Desde la creación de la Euroliga de baloncesto hemos adaptado al público los sistemas de juego y los calendarios de las competiciones: más drama, más tensión, menos regularidad y más KO; evitar coincidencias en el calendario con otros eventos deportivos; designación de fechas y sedes de las finales, y un largo etcétera.

Pero, sobre todo, y empujados por las técnicas de marketing que han progresado sin precedentes en el ámbito deportivo, hemos desarrollado una serie de herramientas que permiten llegar masivamente a la audiencia: a cualquier hora, desde cualquier sitio y en todos los soportes posibles.

Los medios de comunicación y la tecnología han sido nuestros cómplices en este cambio. Ellos han hecho que puedan darse todos los elementos del concepto espectáculo: han acercado el evento al público. Y este no solo lo contempla: ¡lo vive! La innovación en el número y posición de las cámaras, las luces, los replays, la interactividad, el grafismo, el pre y el pospartido, el acceso de medios a los vestuarios… son solo algunas de las muchas herramientas que utilizamos en la Euroliga de baloncesto para llegar a esta complicidad con nuestro espectador/consumidor.

Y aunque la emoción de la presencia física todavía es insustituible, podemos afirmar que el evento deportivo llega al espectador con menos filtros, más natural, gracias a la alta definición, el 3D y el sonido live, y le permite sentir casi las mismas emociones. El futuro de la tecnología nos avanza que, admitiendo que nunca será exactamente igual, cada vez habrá menos distancia entre la presencia directa y el espectador fuera del campo, y así las limitaciones físicas se habrán también derribado.

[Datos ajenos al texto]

-- ==== Sys2Proof/Machine/Core.lean ====
section
/-! DEFINITION. The model behind the host's interface. -/

def Sys2Proof.core : Host.Core := { State := Sys2Proof.Machine.State, Fault := Sys2Proof.Machine.Fault, Refusal := Sys2Proof.Machine.Refusal, step := Sys2Proof.Machine.step, reset := Sys2Proof.Machine.State.reset }
end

Es evidente que todo lo anterior no puede lograrse sin el protagonista, que no es otro, evidentemente, que el deportista. Hoy el deportista ha entendido que la excelencia y el reconocimiento público vienen dados, sin duda, por su actuación en el parquet y su determinación en la superación de retos, pero también por su dimensión humana y por su capacidad de ser apreciado por los aficionados. Talento y sentimientos van unidos en toda estrella y solo estas se hacen un lugar en el corazón de las masas de aficionados.

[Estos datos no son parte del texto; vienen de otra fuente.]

/-- R189: N3's count on a line is the number of windows that show the core `w, w, 3w, w, w`, dark first, with `4w`
light cells on one side and `w` on the other: for `w = 1` alone, or, scaled, for every `w`; in the line, or,
with the border light, in the line between `4w` light cells at each end. -/
def Obligations.FinderCountIsAWindowCount : Prop :=
  ∀ (p : Params) (line : List Bool),
    n3Count p line = ((List.range (if p.n3Scaled then line.length else 1)).map fun k =>
      let w := k + 1
      coreWindows w (if p.n3BorderLight then
        List.replicate (4 * w) false ++ line ++ List.replicate (4 * w) false else line)).sum

/-- R187 to R192: SCORE writes the four penalty terms of the symbol, their sum and the dark-cell count, none of
which wraps; nothing else changes. N2, the dark count and N4 are given as counts over the cells. -/
def Obligations.ScoreWritesThePenalty : Prop :=
  ∀ s : State, VersionLegal s → ∃ r : ScoreRegs,
    exec .score s = .next { completed s with score := r } ∧
    (let n := side s
     let cells := Finset.range n ×ˢ Finset.range n
     let dark := (cells.filter fun c => s.mod.cell c.1 c.2 = true).card
     let blocks := ((Finset.range (n - 1) ×ˢ Finset.range (n - 1)).filter fun c =>
       s.mod.cell c.1 c.2 = s.mod.cell (c.1 + 1) c.2 ∧ s.mod.cell c.1 c.2 = s.mod.cell c.1 (c.2 + 1) ∧
       s.mod.cell c.1 c.2 = s.mod.cell (c.1 + 1) (c.2 + 1)).card
     let q := (20 * (dark : Int) - 10 * ((n * n : Nat) : Int)).natAbs
     let lines := (List.range n).map (fun y => (List.range n).map fun x => s.mod.cell x y) ++
       (List.range n).map (fun x => (List.range n).map fun y => s.mod.cell x y)
     r.n1.toNat = (lines.map fun l =>
       ((runs l).map fun u => if 5 ≤ u.2 then 3 + (u.2 - 5) else 0).sum).sum ∧
     r.n2.toNat = 3 * blocks ∧
     r.n3.toNat = 40 * (lines.map (n3Count s.params)).sum ∧
     (s.params.n4Rounding = .floor → r.n4.toNat = 10 * (q / (n * n))) ∧
     (s.params.n4Rounding = .ceilMinusOne → r.n4.toNat = 10 * ((q + n * n - 1) / (n * n) - 1)) ∧
     r.dark.toNat = dark) ∧
    r.total.toNat = r.n1.toNat + r.n2.toNat + r.n3.toNat + r.n4.toNat

/-- R195, R176: MASK_SELECT chooses, among its candidates each drawn on the command's own starting grid, the one
of least total penalty, the least mask among equals; MOD becomes that candidate grid, the SCORE
registers its penalty, PENm each candidate's total and 0 for the others, BEST the choice; nothing else
changes. -/
def Obligations.MaskSelectKeepsTheLeastPenalty : Prop :=
  ∀ s : State, VersionLegal s →
    let cands := if s.config.force then [s.fmask] else [0, 1, 2, 3, 4, 5, 6, 7]
    let grid : Nat → Plane .mod := fun m => candidatePlane (side s) s.ecl m s.func s.mod
    let pen : Nat → Nat := fun m => (planePenalty s.params (side s) (grid m)).total
    ∃ (best : Nat) (p : Plane .mod),
      exec .maskSelect s = .next { completed s with
        mod := p
        score := (planePenalty s.params (side s) (grid best)).regs
        pen := Vector.ofFn fun m : Fin 8 => if m.val ∈ cands then BitVec.ofNat 32 (pen m.val) else 0#32
        best := { mask := BitVec.ofNat 3 best, valid := true,
                  penValid := if s.config.force then BitVec.ofNat 8 (2 ^ s.fmask) else 0xFF#8 } } ∧
      best ∈ cands ∧ (∀ m ∈ cands, pen best ≤ pen m) ∧ (∀ m ∈ cands, pen m = pen best → best ≤ m) ∧
      ∀ x y, p.cell x y = (grid best).cell x y

/-- R197: with FORCE = 0, SCORE_TOTAL after MASK_SELECT is PENbest, the least of PEN0 to PEN7, and scoring the
final grid again gives it. -/
def Obligations.SelectedScoreIsTheMinimum : Prop :=
  ∀ s t : State, VersionLegal s → s.config.force = false → exec .maskSelect s = .next t →
    (∀ m : Fin 8, m.val = t.best.mask.toNat → t.score.total = t.pen[m]) ∧
    (∀ m : Fin 8, t.score.total.toNat ≤ t.pen[m].toNat) ∧
    ∃ u, exec .score t = .next u ∧ u.score = t.score

/-- R198: two masks drawn on one grid agree at every function cell but the format cells and the dark module, and
at a non-function cell of the symbol outside those the grid toggles exactly where the predicate is true. -/
def Obligations.FunctionCellsAreTheSameForAllMasks : Prop :=
  ∀ (s : State) (m m' : Nat), m < 8 → m' < 8 → VersionLegal s →
    ∃ t t' u u', exec (.maskApply m) s = .next t ∧ exec (.formatWrite m) t = .next u ∧
      exec (.maskApply m') s = .next t' ∧ exec (.formatWrite m') t' = .next u' ∧
      (∀ x y, s.func.cell x y = true → ¬IsFormatCell (side s) x y → u.mod.cell x y = u'.mod.cell x y) ∧
      ∀ x y, x < side s → y < side s → s.func.cell x y = false → ¬IsFormatCell (side s) x y →
        u.mod.cell x y = (s.mod.cell x y ^^ maskPred m x y)

/-! ### The bus -/

/-- R63, R61: a transfer gets the ERROR response exactly when it is misaligned, unmapped, or a write without
all four strobes; the host's program is then at fault, and the block is left as it was. -/
def Obligations.BusErrorExactlyWhen : Prop :=
  ∀ (s : State) (a : Addr) (v : Word) (strobes : BitVec 4) (rest : List HostOp),
    (s.busRead a = none ↔ ¬Mapped a) ∧
    (s.busWrite a v strobes = none ↔ strobes ≠ 0xF#4 ∨ ¬Mapped a) ∧
    (¬Mapped a → hostStep (.read a) rest s = .fault (.busError a)) ∧
    (strobes ≠ 0xF#4 ∨ ¬Mapped a → hostStep (.write a (.lit v) strobes) rest s = .fault (.busError a))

En definitiva, crear un espectáculo deportivo no tiene como objetivo, en mi opinión, generar más ingresos por derechos de televisión, sponsors, licencias, entradas, etc. En una actividad económica como el deporte profesional o el deporte espectáculo, donde lo que económicamente se genera se invierte o se gasta en la propia actividad, los recursos sirven para poner los medios que permitan ofrecer el mejor espectáculo a nuestros espectadores, allí donde estén.